• **WORK TASK**: Please return every line of the records below that holds the word "cases".
═════ WORKING DATA ═════
-- ==== Sys2Proof/Laws/Engines.lean ====
section
/-!
SUPPORT. What the shared operations of the vector, matrix and copy engines and of the events answer, each said once.
-/

namespace Sys2Proof.Machine

variable (us : List Upd) (s : State)

/-- The trap that an instruction raises for what it was not granted. -/
def ungranted (c : Ctx) : Stop :=
  .trap { loc := c.loc, eng := c.eng, pc := c.pc, word := c.word, cause := .illegal, addr := 0, back := c.back }

@[simp] theorem run_needV (c : Ctx) (rs : List (BitVec 6)) :
    needV c rs us s = match (applyAll us s).tasks.get c.loc with
      | some t => if rs.all t.vregOk then .ok ((), us) else .error (ungranted c)
      | none => .error .idle := by
  simp only [needV, run_bind, run_getTask, run_check]
  cases (applyAll us s).tasks.get c.loc <;> rfl

@[simp] theorem run_needQ (c : Ctx) (qs : List (BitVec 4)) :
    needQ c qs us s = match (applyAll us s).tasks.get c.loc with
      | some t => if qs.all fun q => decide (q.toNat < t.grant.streams) then .ok ((), us) else .error (ungranted c)
      | none => .error .idle := by
  simp only [needQ, run_bind, run_getTask, run_check]
  cases (applyAll us s).tasks.get c.loc <;> rfl

@[simp] theorem run_needA (c : Ctx) (a : BitVec 4) :
    needA c a us s = match (applyAll us s).tasks.get c.loc with
      | some t => if a.toNat < t.grant.acc then .ok ((), us) else .error (ungranted c)
      | none => .error .idle := by
  simp only [needA, run_bind, run_getTask, run_check]
  cases (applyAll us s).tasks.get c.loc <;> simp [ungranted]

@[simp] theorem run_waitKeeping (b : Bool) : waitKeeping b us s = if b then .ok ((), us) else .error (.hold us) := by
  cases b <;> rfl

@[simp] theorem run_wantLease (c : Ctx) : wantLease c us s = .ok ((), us ++ [.core (coreOf c.loc)
    (((applyAll us s).cores.get (coreOf c.loc)).askLease (slotOf c.loc) (applyAll us s).dev.clock)]) := rfl

/-- A copy-engine instruction starts where its tokens are there and those it gives have room. -/
theorem run_startC {us : List Upd} {s : State} {c : Ctx} {w g : BitVec 3} {t : Task} (h : (applyAll us s).tasks.get c.loc = some t)
    (alive : t.deadWait .c w = false) (tokens : t.hasTokens .c w = true) (room : t.hasRoom .c g = true) :
    startC c w g us s = .ok ((), us) := by
  simp [startC, h, alive, tokens, room]

/-- A matrix instruction that needs no lease starts on the same terms. -/
theorem run_startM {us : List Upd} {s : State} {c : Ctx} {w g : BitVec 3} {t : Task} (h : (applyAll us s).tasks.get c.loc = some t)
    (calm : t.draining = false) (loaded : t.loading = false) (alive : t.deadWait .m w = false) (tokens : t.hasTokens .m w = true)
    (room : t.hasRoom .m g = true) : startM c false w g us s = .ok ((), us) := by
  simp [startM, h, Task.regionHolds, calm, loaded, alive, tokens, room]

@[simp] theorem run_queueM (c : Ctx) (w g : BitVec 3) (work : MWork) (tile : Option Nat) (flags : BitVec 8) (reads : List Nat)
    (slotA : Option Nat) : queueM c w g work tile flags reads slotA us s = match (applyAll us s).tasks.get c.loc with
      | some t => .ok ((), us ++ [.task c.loc (some
          { ((t.takeTokens .m w).reserveTokens .m g).goto .m (c.pc + 4) with
            mjobs := ((t.takeTokens .m w).reserveTokens .m g).mjobs ++ [{ word := c.word, pc := c.pc, gives := g, work, tile, flags, reads, slotA }] })])
      | none => .ok ((), us) :=
  run_setTask us s c.loc _

@[simp] theorem run_queueC (c : Ctx) (w g : BitVec 3) (work : CWork) :
    queueC c w g work us s = match (applyAll us s).tasks.get c.loc with
      | some t => .ok ((), us ++ [.task c.loc (some
          { ((t.takeTokens .c w).reserveTokens .c g).goto .c (c.pc + 4) with
            cjobs := ((t.takeTokens .c w).reserveTokens .c g).cjobs ++ [{ word := c.word, pc := c.pc, gives := g, work }] })])
      | none => .ok ((), us) :=
  run_setTask us s c.loc _

@[simp] theorem run_newUid : newUid us s =
    .ok ((applyAll us s).dev.nextUid, us ++ [.dev { (applyAll us s).dev with nextUid := (applyAll us s).dev.nextUid + 1 }]) := rfl

@[simp] theorem run_freeValue : freeValue us s = .ok (Config.freeWord (applyAll us s).dev.draws,
    us ++ [.dev { (applyAll us s).dev with draws := (applyAll us s).dev.draws + 1 }]) := rfl

@[simp] theorem run_rxAt (n : Nat) : rxAt n us s = match (applyAll us s).dev.rx[n]? with
    | some p => .ok (p, us)
    | none => .error .idle := by
  simp only [rxAt, run_bind, run_getDev]
  cases (applyAll us s).dev.rx[n]? <;> rfl

@[simp] theorem run_rxDrop (n : Nat) : rxDrop n us s =
    .ok ((), us ++ [.dev ((applyAll us s).dev.taken n)]) := rfl

/-- Two changes of the device are one. -/
@[simp] theorem apply_dev_twice (s : State) (d e : Device) : Upd.apply (Upd.apply s (.dev d)) (.dev e) = Upd.apply s (.dev e) := rfl

/-- A meaning that runs to its end answers the state that its updates make, and no other. -/
theorem conclude_next_iff (m : M Unit) (s s' : State) (us : List Upd) (h : m [] s = .ok ((), us)) :
    conclude m s = .next s' ↔ s' = applyAll us s := by
  rw [conclude_ok h]
  exact ⟨fun e => by cases e; rfl, fun e => by rw [e]⟩

end Sys2Proof.Machine
end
═════
• **SOLUTION TO THIS PROBLEM**:
  cases (applyAll us s).tasks.get c.loc <;> rfl
  cases (applyAll us s).tasks.get c.loc <;> rfl
  cases (applyAll us s).tasks.get c.loc <;> simp [ungranted]
  cases b <;> rfl
  cases (applyAll us s).dev.rx[n]? <;> rfl
  exact ⟨fun e => by cases e; rfl, fun e => by rw [e]⟩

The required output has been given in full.